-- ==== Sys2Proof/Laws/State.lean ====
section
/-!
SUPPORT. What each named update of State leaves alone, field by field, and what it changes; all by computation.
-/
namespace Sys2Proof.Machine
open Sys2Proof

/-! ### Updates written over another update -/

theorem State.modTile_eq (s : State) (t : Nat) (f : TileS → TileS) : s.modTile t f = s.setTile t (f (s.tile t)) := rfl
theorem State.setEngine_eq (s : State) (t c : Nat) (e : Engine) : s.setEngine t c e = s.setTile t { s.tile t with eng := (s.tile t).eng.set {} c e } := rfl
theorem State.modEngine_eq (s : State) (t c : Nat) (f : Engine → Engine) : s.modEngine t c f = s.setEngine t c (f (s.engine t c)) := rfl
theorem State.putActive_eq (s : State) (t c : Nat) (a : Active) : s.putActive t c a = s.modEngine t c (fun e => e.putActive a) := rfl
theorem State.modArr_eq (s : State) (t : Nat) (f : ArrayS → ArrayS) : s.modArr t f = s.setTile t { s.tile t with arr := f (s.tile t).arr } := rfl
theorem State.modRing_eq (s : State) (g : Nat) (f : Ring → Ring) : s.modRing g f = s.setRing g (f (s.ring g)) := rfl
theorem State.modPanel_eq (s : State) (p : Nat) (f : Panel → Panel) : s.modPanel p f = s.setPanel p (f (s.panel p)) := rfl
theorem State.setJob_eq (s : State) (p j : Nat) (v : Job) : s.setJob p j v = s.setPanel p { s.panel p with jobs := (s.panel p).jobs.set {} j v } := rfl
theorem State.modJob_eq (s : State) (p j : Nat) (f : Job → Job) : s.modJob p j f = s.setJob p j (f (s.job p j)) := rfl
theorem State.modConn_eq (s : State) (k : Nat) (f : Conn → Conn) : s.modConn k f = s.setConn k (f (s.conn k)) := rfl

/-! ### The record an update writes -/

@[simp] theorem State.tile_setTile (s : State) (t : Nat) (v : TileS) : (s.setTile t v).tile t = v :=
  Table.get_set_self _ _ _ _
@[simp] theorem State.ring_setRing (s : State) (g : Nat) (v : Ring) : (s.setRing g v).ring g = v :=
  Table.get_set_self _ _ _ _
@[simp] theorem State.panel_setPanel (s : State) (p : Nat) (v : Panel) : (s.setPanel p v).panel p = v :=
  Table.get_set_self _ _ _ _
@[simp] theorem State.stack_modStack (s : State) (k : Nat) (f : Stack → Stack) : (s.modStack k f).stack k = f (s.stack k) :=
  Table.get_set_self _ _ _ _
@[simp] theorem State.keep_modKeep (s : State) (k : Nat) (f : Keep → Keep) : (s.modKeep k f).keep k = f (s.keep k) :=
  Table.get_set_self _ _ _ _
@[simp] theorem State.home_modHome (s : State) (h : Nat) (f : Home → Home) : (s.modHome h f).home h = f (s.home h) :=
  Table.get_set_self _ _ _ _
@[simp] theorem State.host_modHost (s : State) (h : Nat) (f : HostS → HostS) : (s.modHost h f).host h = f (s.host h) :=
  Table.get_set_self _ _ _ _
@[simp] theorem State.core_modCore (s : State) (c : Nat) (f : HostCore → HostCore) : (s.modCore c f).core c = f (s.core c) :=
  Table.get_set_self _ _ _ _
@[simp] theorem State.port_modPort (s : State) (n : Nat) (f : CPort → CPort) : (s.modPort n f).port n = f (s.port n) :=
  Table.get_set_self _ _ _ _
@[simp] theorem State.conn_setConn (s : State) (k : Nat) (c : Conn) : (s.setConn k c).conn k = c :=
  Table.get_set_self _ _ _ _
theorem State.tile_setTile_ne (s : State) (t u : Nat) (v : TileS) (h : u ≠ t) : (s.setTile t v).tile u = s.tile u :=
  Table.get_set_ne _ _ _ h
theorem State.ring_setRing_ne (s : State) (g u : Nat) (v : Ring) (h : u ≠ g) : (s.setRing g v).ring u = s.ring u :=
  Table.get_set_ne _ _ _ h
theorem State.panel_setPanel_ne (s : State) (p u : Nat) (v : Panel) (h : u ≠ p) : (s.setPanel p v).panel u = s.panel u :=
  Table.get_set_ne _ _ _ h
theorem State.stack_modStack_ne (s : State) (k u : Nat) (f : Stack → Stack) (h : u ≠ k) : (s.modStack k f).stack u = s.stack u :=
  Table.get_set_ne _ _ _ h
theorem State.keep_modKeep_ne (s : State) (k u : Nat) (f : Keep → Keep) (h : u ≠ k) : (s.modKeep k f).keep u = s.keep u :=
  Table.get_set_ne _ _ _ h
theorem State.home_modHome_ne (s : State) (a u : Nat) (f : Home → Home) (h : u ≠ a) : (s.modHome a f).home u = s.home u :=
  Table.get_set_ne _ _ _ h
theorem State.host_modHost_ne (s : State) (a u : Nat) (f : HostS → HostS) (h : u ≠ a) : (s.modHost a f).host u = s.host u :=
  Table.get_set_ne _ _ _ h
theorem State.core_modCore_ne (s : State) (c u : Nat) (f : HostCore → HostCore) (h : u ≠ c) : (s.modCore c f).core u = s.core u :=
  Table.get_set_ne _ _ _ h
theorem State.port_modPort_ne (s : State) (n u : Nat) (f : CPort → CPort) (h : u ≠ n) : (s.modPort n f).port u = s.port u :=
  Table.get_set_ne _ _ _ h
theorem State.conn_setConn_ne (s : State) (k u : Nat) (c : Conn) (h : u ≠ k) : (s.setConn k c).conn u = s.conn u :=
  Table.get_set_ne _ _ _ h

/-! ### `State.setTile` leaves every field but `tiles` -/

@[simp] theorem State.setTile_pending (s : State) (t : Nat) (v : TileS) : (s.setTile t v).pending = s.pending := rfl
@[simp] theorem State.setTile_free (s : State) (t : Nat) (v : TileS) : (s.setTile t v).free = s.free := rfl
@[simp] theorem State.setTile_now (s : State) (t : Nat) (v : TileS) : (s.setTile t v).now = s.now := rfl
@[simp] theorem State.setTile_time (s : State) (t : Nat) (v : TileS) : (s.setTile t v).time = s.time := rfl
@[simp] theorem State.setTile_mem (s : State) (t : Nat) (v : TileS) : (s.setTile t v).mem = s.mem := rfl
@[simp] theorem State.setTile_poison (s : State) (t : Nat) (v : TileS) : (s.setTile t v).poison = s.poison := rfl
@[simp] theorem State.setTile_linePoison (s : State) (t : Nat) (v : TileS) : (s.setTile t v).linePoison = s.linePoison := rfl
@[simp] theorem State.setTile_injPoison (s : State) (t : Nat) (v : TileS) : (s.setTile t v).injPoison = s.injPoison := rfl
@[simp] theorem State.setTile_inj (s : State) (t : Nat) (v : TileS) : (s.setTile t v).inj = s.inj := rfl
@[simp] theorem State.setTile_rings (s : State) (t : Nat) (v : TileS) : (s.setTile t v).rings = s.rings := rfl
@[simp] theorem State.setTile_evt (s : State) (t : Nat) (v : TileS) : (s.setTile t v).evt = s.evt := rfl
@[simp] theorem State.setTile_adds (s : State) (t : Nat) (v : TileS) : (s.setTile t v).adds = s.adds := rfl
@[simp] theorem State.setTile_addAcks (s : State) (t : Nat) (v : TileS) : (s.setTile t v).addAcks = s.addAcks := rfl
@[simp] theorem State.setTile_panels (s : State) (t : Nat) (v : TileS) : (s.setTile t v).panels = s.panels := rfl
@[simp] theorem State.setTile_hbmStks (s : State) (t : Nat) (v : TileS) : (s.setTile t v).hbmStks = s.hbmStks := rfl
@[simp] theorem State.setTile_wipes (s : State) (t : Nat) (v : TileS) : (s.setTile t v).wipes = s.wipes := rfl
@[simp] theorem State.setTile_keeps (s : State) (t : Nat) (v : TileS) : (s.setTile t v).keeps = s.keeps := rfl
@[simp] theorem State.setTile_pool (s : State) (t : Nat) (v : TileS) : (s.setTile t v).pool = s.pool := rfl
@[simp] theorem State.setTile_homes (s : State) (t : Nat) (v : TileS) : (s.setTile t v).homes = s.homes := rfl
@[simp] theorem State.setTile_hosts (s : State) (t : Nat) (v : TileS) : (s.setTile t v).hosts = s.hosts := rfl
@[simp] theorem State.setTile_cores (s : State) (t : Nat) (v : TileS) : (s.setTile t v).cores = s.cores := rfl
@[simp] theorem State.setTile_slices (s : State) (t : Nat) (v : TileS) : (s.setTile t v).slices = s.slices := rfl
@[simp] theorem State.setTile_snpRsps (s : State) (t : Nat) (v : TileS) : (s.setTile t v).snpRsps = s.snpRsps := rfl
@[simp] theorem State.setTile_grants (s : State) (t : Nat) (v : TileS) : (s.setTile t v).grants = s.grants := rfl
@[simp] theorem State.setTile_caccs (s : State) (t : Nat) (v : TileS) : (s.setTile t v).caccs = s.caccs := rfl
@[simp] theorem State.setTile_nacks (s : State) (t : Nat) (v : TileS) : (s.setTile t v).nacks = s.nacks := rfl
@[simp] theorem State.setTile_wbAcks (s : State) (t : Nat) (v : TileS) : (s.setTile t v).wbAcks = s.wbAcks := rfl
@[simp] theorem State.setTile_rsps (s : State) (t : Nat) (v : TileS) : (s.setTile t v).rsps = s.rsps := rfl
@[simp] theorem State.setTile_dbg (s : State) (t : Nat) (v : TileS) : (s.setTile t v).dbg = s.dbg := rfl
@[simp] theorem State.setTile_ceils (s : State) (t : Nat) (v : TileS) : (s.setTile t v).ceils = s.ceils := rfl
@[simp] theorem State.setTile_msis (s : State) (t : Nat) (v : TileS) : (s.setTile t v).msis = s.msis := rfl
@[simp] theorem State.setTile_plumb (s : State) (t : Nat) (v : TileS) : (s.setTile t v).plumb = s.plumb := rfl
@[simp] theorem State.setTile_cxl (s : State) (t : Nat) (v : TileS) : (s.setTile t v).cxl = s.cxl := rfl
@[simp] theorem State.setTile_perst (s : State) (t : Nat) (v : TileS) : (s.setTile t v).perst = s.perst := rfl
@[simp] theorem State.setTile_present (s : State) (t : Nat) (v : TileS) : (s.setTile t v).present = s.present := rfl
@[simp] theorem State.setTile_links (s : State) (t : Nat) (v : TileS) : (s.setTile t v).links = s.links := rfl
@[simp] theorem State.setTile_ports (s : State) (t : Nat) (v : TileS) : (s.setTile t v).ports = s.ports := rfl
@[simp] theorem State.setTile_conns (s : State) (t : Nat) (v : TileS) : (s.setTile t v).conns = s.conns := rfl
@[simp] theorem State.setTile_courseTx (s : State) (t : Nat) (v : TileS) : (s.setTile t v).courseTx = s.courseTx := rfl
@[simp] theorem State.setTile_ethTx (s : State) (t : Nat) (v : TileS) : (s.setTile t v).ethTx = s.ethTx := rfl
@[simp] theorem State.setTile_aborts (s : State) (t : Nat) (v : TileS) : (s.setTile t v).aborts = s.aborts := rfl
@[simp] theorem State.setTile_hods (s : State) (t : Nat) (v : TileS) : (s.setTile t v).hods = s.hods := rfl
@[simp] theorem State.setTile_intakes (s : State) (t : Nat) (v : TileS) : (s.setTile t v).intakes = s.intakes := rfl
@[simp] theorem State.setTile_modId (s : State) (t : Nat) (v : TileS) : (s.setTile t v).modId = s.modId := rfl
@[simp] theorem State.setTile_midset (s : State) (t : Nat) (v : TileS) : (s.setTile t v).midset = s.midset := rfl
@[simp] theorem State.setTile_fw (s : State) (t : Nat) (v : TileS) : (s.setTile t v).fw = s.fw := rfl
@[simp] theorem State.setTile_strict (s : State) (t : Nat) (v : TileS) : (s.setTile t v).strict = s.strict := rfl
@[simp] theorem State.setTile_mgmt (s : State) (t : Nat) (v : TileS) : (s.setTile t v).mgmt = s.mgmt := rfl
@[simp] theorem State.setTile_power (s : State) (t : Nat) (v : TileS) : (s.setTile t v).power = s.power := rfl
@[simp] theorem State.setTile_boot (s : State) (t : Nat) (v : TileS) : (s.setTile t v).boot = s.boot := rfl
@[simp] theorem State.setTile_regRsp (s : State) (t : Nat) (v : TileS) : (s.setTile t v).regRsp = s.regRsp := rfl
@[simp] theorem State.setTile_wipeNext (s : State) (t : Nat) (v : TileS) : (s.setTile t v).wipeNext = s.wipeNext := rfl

:::

Directions => Only the lines from the beginning of the listing through the line containing "theorem State.modEngine_eq (s" are wanted, each restated word for word.

The completed task =>
-- ==== Sys2Proof/Laws/State.lean ====
section
/-!
SUPPORT. What each named update of State leaves alone, field by field, and what it changes; all by computation.
-/
namespace Sys2Proof.Machine
open Sys2Proof

/-! ### Updates written over another update -/

theorem State.modTile_eq (s : State) (t : Nat) (f : TileS → TileS) : s.modTile t f = s.setTile t (f (s.tile t)) := rfl
theorem State.setEngine_eq (s : State) (t c : Nat) (e : Engine) : s.setEngine t c e = s.setTile t { s.tile t with eng := (s.tile t).eng.set {} c e } := rfl
theorem State.modEngine_eq (s : State) (t c : Nat) (f : Engine → Engine) : s.modEngine t c f = s.setEngine t c (f (s.engine t c)) := rfl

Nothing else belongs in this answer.